Correct. They emailed the form to fill out, and attach a void cheque to. He said it would take at least a week to setup. Crappy part Is, I just did this whole linking of accounts on my RRSP account, but they said they can't use that form because it's for preauhorized withdrawals only. 

I also asked if there was a fee for sending the cheque to a branch, but he said the $6 fee is now dropped.


----------



## humble_pie (Jun 7, 2009)

OnlyMyOpinion said:


> Here is what TDDI says when you click ? on the transfer screen:
> 
> _Select a 'To' Account ...
> 
> - TD Direct Investing Registered (TFSA, RSP, RESP, CPRSP, QSSP) accounts...To contribute to the $USD component of the TFSA and RSP, you must first contribute to the $CAD component and then do a transfer to the $USD component of the same TFSA and RSP._




interesting. The above instruction shows that TDDI is *still* insisting on charging their profitable broker rate FX fees on cash contributions to USD RRSPs & TFSAs.

those registered accounts need to be maintained in CAD for the CRA, so if the big green is applying their commercial FX spread rate to cash USD contributions, it's because this happens to be an easy & profitable way for them to establish the CAD equivalency which the CRA demands.

it's the somewhat concealed grabbing of FX profits - which most clients won't even notice - that i question.

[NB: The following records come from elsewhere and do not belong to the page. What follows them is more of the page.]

/-- The tiles that the image assigns to partitions; every other tile is parked (R149). -/
def imageTiles (l : List Byte) : Tab Bool := ((List.range 256).filter (Config.imageTile l)).map (fun t => (t, true))

/-- Step 11: SYS_SC_ENTRY0, HW_IMAGE_INFO, HW_SIGNATURE and BOOTED; with WAIT, HOST_WAIT. -/
def bootFinish (s : State) (src : ImgSrc) (l : List Byte) (dcw : BitVec 128) (fallback wait : Bool) : State :=
  let s := bootLocks s src l (dcw != BitVec.allOnes 128 && dcw.getLsbD 7)
  let svc := ((sections l).find? (fun x => x.ty == 1)).getD ⟨1, 0, 0, 0, 0⟩
  let entry := imgAddr src (dcw.toNat / 2 ^ 32 % 256 * 2 ^ 24) (svc.ofs + svc.target)
  let s := s.put (F.SYS_SC_ENTRY_ADDR 0) (entry / 4)
  let other (b : Bool) := committed ((List.range 2).flatMap (fun n => (imgWord s (.flash b) (16 * n)).1.1))
  let s := (s.put F.HW_IMAGE_INFO_VERSION (leNum l 4 2)).putFlag F.HW_IMAGE_INFO_FALLBACK fallback
  let s := match src with
    | .flash b => (s.putFlag F.HW_IMAGE_INFO_SLOT b).putFlag F.HW_IMAGE_INFO_OTHER_OK (other (!b))
    | _ => s
  let s := (s.put F.HW_SIGNATURE_DIGEST ((imgDigest l).toNat % 2 ^ 32)).put F.SEC_STAT_BOOTED 1
  let s := { s with boot := { s.boot with digest := imgDigest l, image := l, tiles := imageTiles l } }
  if wait then
    let s := s.put F.HW_STATE_HOST_WAIT 1
    { s with boot := { s.boot with verified := true } }
  else bootGo s

/-- A failed boot (R499): HW_ERR records IMAGE with the first attempt's code. -/
def bootErr (s : State) (code : Nat) : State := hostErr s 13 0 code

/-! ## The sequence -/

/-- The boot ROM brings CCLK to the PLL as soon as it has locked (R501, R429). -/
def romClock (s : State) : State :=
  if s.flag F.SYS_CLK_STAT_PLL_LOCK && !s.flag F.SYS_CLK_STAT_SRC then
    (s.put F.SYS_CLK_CTL_SRC 1).put F.SYS_CLK_STAT_SWITCHING 1
  else s

/-- XSP0 as the DCW configures it for boot (R492, R382, R396): the read format of chip select 0, FH, and the port enabled with one
read-only region over its window, which is the model's choice (log 42). -/
def xspBootCfg (s : State) (dcw : BitVec 128) : State :=
  let f (hi lo : Nat) := dcw.toNat / 2 ^ lo % 2 ^ (hi + 1 - lo)
  let alen := (if f 50 50 = 1 then 2 else 1) * 2 ^ 23
  let base := f 63 56 + 2 ^ 12 + f 55 51 * 2 ^ 14 + alen
  let ddr := 0xF0000000 + 3 * 2 ^ 26 + 2 ^ 25 + 3 * 2 ^ 21 + 2 ^ 20 + 2 ^ 19
  let s := (s.setReg (A.XSP_RD_FMT 0 0) (BitVec.ofNat 64 (base + (if f 49 48 = 1 then ddr else 0)))).put (F.XSP_CLKDIV_FH 0) (f 47 44)
  let s := (s.put (F.XSP_CSCFG_TYPE 0 0) 2).put (F.XSP_CSCFG_RDS 0 0) (f 49 48)
  xspCtlWrite ((s.put (F.XSP_CSCFG_SIZE 0 0) 16).put (F.XSP_CSCFG_EN 0 0) 1) 0 (BitVec.ofNat 64 (2 ^ 31 + 2 ^ 20))

/-- Step 1: the key slots, the debug port and the level. -/
def bootStep1 (s : State) (ok : Bool) (max : Nat) : State :=
  let mask (f : Nat → Bool) := (List.range 4).foldl (fun v k => if f k then v + 2 ^ k else v) 0
  let s := (s.put F.SEC_STAT_ACTIVE (mask (slotActive s))).put F.SEC_STAT_REVOKED (mask (slotRevoked s))
  let s := (s.putFlag F.SEC_STAT_BLANK (blank s)).put F.SEC_STAT_DEBUG_MAX max
  let s := (s.putFlag F.DBG_LEVEL_BLANK (blank s)).put F.DBG_LEVEL_MAX max
  let s := s.putFlag F.HW_IMAGE_INFO_NEXT (flashChoice s)
  if ok && blank s then s.put F.DBG_LEVEL_LEVEL 2 else s

def hostWait (s : State) : State := s.put F.HW_STATE_HOST_WAIT 1

/-- An attempt on a flash image, then on the other (R499). -/
def bootFlash (s : State) (b : Bool) (dcw : BitVec 128) (minv : Nat) (wait : Bool) : State :=
  match tryImage s (.flash b) minv with
  | ((l, 0), s) => bootFinish s (.flash b) l dcw false wait
  | ((_, c), s) =>
    let s := bootErr s c
    match tryImage s (.flash (!b)) minv with
    | ((l, 0), s) => bootFinish s (.flash (!b)) l dcw true wait
    | (_, s) => hostWait s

at the other extreme, BMO is doing cash contributions & cash withdrawals into & out of registered accounts at spot rates. This is much more beneficial for the client. Of course, in their margin & cash accounts they are applying their broker spread rate; however the special spot rate treatment of cash transactions in retirement accounts is highly ethical on BMO's part.


* * * * * 


back to the OP's dilemma, since it appears he wants to transfer in CAD. He has already obtained a good solution, which he outlines in post No. 11 above. TDDI will write a cheque, send it overnight to nearest TD branch where he can pick it up, then re-deliver it himself to whichever recipient he would like.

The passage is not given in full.